Stored data below:

/-- After a slot that is not the last, only the open bundle has changed: it stands at the next slot, and its prefixes are kept after a prefix alone. -/
theorem finishSlot_of_not_last {s : State} (h : s.opn.idx + 1 < s.opn.slots.length) :
    finishSlot s = s.modOpn fun o =>
      let pre := ((s.opn.slots[s.opn.idx]?).map fun f => isPrefix f.word).getD false
      { o with idx := o.idx + 1, phase := 0, abandon := false, ext := if pre then o.ext else none, ord := if pre then o.ord else none } :=
  if_neg (Nat.not_le.mpr h)

theorem State.modOpn_opn {s : State} {o : OpenBundle} (h : s.cl.opn = some o) (f : OpenBundle → OpenBundle) : (s.modOpn f).opn = f o := by
  rw [State.opn, State.modOpn, h]
  rfl

/-- What is written to an open bundle depends on that bundle alone. -/
theorem State.modOpn_const {s : State} {o : OpenBundle} (h : s.cl.opn = some o) (f : OpenBundle → OpenBundle) :
    s.modOpn f = s.modOpn fun _ => f o := by
  simp only [State.modOpn, h, Option.map_some]

/-- Settles O4: the meaning of a decoded slot, of the passing of a slot and of the agenda's head are the equations above. -/
theorem stepRunsTheDecodedInstruction : Obligations.StepRunsTheDecodedInstruction := by
  unfold Obligations.StepRunsTheDecodedInstruction
  refine ⟨fun s o w x ho hs hb hx => ?_, fun s e rest hd ha => ?_⟩
  · have run := step_of_decoded ho hs hb hx
    have open_eq := State.opn_of_some ho
    refine ⟨fun hg hk => ?_, fun h => ?_, fun hr => ?_, fun hl => ?_⟩
    · rw [run, if_pos (o.acts_iff.mpr ⟨hg, hk⟩)]
    · rw [run, if_neg (by rw [o.acts_iff]; rcases h with h | h <;> simp [h])]
    · exact passSlot_of_not_resolved fun a => by simp [open_eq, hr]
    · have step_on := finishSlot_of_not_last (s := s) (by rwa [open_eq])
      rw [step_on, State.modOpn_opn ho]
      exact ⟨State.modOpn_const ho _, rfl, rfl, rfl, rfl⟩
  · rw [step, if_neg (by simp [hd]), ha]
    rfl


/-! ### NOP -/

theorem exec_nop (s : State) : exec .nop s = .next s := rfl

theorem afterSlot_of_opn {s : State} {o : OpenBundle} (h : s.cl.opn = some o) (hs : o.stalled = false) : afterSlot s = finishSlot s := by
  simp [afterSlot, h, hs]

/-- A step at a NOP only goes on to the next slot, whether the slot acts or is passed over. -/
theorem step_nop {s : State} {o : OpenBundle} {w : BitVec 32} {x : Slot} (h : s.cl.opn = some o) (hs : o.stalled = false) (hb : o.bad = none)
    (hx : o.slots[o.idx]? = some ⟨w, some x⟩) (hn : x.op = .nop) (hr : ∀ a, o.resolved ≠ some (o.idx, a)) : step s = .next (finishSlot s) := by
  rw [step_of_decoded h hs hb hx]
  split
  · rw [hn, exec_nop, thenNext, afterSlot_of_opn h hs]
  · rw [passSlot_of_not_resolved (by rwa [State.opn_of_some h])]

/-! ### The bundle at the PC -/

theorem step_of_turn_issue {s : State} (hd : slotDue s = false) (ha : s.agenda = []) (ht : (releaseHolds s).turn = 0)
    (hc : canIssue (releaseHolds s) = true) : step s = issueAndRun { releaseHolds s with turn := 1 } := by
  simp [step, hd, ha, takeTurn, ht, firstOf, issueTurn, hc]


/-! #### What a fetch leaves alone -/

/-- From s to t the current cluster is the same and its running bank has not changed. -/
structure SameBank (s t : State) : Prop where
  id : t.cl.id = s.cl.id
  bank : t.cl.bank = s.cl.bank

theorem SameBank.refl (s : State) : SameBank s s := ⟨rfl, rfl⟩

theorem SameBank.trans {s t u : State} (h : SameBank s t) (k : SameBank t u) : SameBank s u := ⟨k.id.trans h.id, k.bank.trans h.bank⟩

End of Stored data.

» **Try it**
Set all the data down again, exactly as it reads above.

» **Answer to this task**
/-- After a slot that is not the last, only the open bundle has changed: it stands at the next slot, and its prefixes are kept after a prefix alone. -/
theorem finishSlot_of_not_last {s : State} (h : s.opn.idx + 1 < s.opn.slots.length) :
    finishSlot s = s.modOpn fun o =>
      let pre := ((s.opn.slots[s.opn.idx]?).map fun f => isPrefix f.word).getD false
      { o with idx := o.idx + 1, phase := 0, abandon := false, ext := if pre then o.ext else none, ord := if pre then o.ord else none } :=
  if_neg (Nat.not_le.mpr h)

theorem State.modOpn_opn {s : State} {o : OpenBundle} (h : s.cl.opn = some o) (f : OpenBundle → OpenBundle) : (s.modOpn f).opn = f o := by
  rw [State.opn, State.modOpn, h]
  rfl

/-- What is written to an open bundle depends on that bundle alone. -/
theorem State.modOpn_const {s : State} {o : OpenBundle} (h : s.cl.opn = some o) (f : OpenBundle → OpenBundle) :
    s.modOpn f = s.modOpn fun _ => f o := by
  simp only [State.modOpn, h, Option.map_some]

/-- Settles O4: the meaning of a decoded slot, of the passing of a slot and of the agenda's head are the equations above. -/
theorem stepRunsTheDecodedInstruction : Obligations.StepRunsTheDecodedInstruction := by
  unfold Obligations.StepRunsTheDecodedInstruction
  refine ⟨fun s o w x ho hs hb hx => ?_, fun s e rest hd ha => ?_⟩
  · have run := step_of_decoded ho hs hb hx
    have open_eq := State.opn_of_some ho
    refine ⟨fun hg hk => ?_, fun h => ?_, fun hr => ?_, fun hl => ?_⟩
    · rw [run, if_pos (o.acts_iff.mpr ⟨hg, hk⟩)]
    · rw [run, if_neg (by rw [o.acts_iff]; rcases h with h | h <;> simp [h])]
    · exact passSlot_of_not_resolved fun a => by simp [open_eq, hr]
    · have step_on := finishSlot_of_not_last (s := s) (by rwa [open_eq])
      rw [step_on, State.modOpn_opn ho]
      exact ⟨State.modOpn_const ho _, rfl, rfl, rfl, rfl⟩
  · rw [step, if_neg (by simp [hd]), ha]
    rfl


/-! ### NOP -/

theorem exec_nop (s : State) : exec .nop s = .next s := rfl

theorem afterSlot_of_opn {s : State} {o : OpenBundle} (h : s.cl.opn = some o) (hs : o.stalled = false) : afterSlot s = finishSlot s := by
  simp [afterSlot, h, hs]

/-- A step at a NOP only goes on to the next slot, whether the slot acts or is passed over. -/
theorem step_nop {s : State} {o : OpenBundle} {w : BitVec 32} {x : Slot} (h : s.cl.opn = some o) (hs : o.stalled = false) (hb : o.bad = none)
    (hx : o.slots[o.idx]? = some ⟨w, some x⟩) (hn : x.op = .nop) (hr : ∀ a, o.resolved ≠ some (o.idx, a)) : step s = .next (finishSlot s) := by
  rw [step_of_decoded h hs hb hx]
  split
  · rw [hn, exec_nop, thenNext, afterSlot_of_opn h hs]
  · rw [passSlot_of_not_resolved (by rwa [State.opn_of_some h])]

/-! ### The bundle at the PC -/

theorem step_of_turn_issue {s : State} (hd : slotDue s = false) (ha : s.agenda = []) (ht : (releaseHolds s).turn = 0)
    (hc : canIssue (releaseHolds s) = true) : step s = issueAndRun { releaseHolds s with turn := 1 } := by
  simp [step, hd, ha, takeTurn, ht, firstOf, issueTurn, hc]


/-! #### What a fetch leaves alone -/

/-- From s to t the current cluster is the same and its running bank has not changed. -/
structure SameBank (s t : State) : Prop where
  id : t.cl.id = s.cl.id
  bank : t.cl.bank = s.cl.bank

theorem SameBank.refl (s : State) : SameBank s s := ⟨rfl, rfl⟩

theorem SameBank.trans {s t u : State} (h : SameBank s t) (k : SameBank t u) : SameBank s u := ⟨k.id.trans h.id, k.bank.trans h.bank⟩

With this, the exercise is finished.